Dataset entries
((
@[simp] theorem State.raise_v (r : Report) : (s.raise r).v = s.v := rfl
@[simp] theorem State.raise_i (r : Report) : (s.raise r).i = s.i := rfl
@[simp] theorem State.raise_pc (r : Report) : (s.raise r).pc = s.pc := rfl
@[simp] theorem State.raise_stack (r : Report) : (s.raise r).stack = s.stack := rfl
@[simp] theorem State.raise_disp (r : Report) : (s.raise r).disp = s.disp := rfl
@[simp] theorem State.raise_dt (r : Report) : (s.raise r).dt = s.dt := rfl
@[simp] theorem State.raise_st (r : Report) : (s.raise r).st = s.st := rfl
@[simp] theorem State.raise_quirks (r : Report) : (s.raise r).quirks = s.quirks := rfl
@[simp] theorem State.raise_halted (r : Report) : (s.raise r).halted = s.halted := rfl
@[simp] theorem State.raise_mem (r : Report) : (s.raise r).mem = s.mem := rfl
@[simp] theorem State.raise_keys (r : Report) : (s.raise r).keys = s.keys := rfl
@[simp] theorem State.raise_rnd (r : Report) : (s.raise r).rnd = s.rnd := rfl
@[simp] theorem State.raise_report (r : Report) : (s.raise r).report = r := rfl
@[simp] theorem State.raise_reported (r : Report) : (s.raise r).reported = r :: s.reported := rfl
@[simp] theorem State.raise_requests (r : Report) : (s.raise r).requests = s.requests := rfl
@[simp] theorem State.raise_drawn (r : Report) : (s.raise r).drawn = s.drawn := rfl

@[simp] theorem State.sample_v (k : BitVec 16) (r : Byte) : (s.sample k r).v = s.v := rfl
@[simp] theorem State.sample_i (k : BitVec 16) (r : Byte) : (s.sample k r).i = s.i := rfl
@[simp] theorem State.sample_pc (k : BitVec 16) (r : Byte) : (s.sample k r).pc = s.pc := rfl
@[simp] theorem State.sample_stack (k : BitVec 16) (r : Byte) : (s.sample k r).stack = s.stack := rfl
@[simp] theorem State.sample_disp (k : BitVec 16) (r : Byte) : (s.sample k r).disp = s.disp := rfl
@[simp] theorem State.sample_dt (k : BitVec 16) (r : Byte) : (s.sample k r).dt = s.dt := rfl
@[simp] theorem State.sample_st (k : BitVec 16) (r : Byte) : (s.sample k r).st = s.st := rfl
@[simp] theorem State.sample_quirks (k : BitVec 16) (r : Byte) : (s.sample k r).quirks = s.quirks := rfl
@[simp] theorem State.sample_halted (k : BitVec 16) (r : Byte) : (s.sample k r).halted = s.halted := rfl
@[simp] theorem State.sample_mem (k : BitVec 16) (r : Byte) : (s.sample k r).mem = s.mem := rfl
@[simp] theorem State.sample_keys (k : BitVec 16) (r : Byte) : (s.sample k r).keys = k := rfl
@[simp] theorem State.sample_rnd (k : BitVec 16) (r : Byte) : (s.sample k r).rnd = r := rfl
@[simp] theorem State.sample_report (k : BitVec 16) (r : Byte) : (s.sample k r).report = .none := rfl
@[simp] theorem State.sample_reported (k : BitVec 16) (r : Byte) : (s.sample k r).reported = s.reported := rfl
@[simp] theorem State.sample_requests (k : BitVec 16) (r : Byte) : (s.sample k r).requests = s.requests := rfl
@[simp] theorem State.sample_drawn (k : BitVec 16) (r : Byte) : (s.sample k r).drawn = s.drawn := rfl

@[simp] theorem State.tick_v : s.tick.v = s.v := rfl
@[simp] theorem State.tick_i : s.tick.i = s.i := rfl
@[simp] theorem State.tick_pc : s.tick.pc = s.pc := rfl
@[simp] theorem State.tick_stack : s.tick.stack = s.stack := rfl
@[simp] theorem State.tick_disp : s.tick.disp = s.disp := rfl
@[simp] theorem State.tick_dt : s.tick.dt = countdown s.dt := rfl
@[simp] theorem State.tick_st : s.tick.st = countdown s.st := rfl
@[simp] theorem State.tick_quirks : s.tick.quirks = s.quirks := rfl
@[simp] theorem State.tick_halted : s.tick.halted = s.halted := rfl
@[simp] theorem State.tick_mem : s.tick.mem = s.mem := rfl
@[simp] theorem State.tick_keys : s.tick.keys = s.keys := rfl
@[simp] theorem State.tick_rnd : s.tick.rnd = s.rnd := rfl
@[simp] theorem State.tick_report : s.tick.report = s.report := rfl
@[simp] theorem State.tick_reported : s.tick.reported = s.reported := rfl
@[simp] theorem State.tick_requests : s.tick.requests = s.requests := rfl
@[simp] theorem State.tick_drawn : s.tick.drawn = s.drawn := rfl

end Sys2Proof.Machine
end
))
TASK INSTRUCTIONS: Report the number of lines in the records that include the string "requests", and write no other words.

THE COMPLETED TASK: 3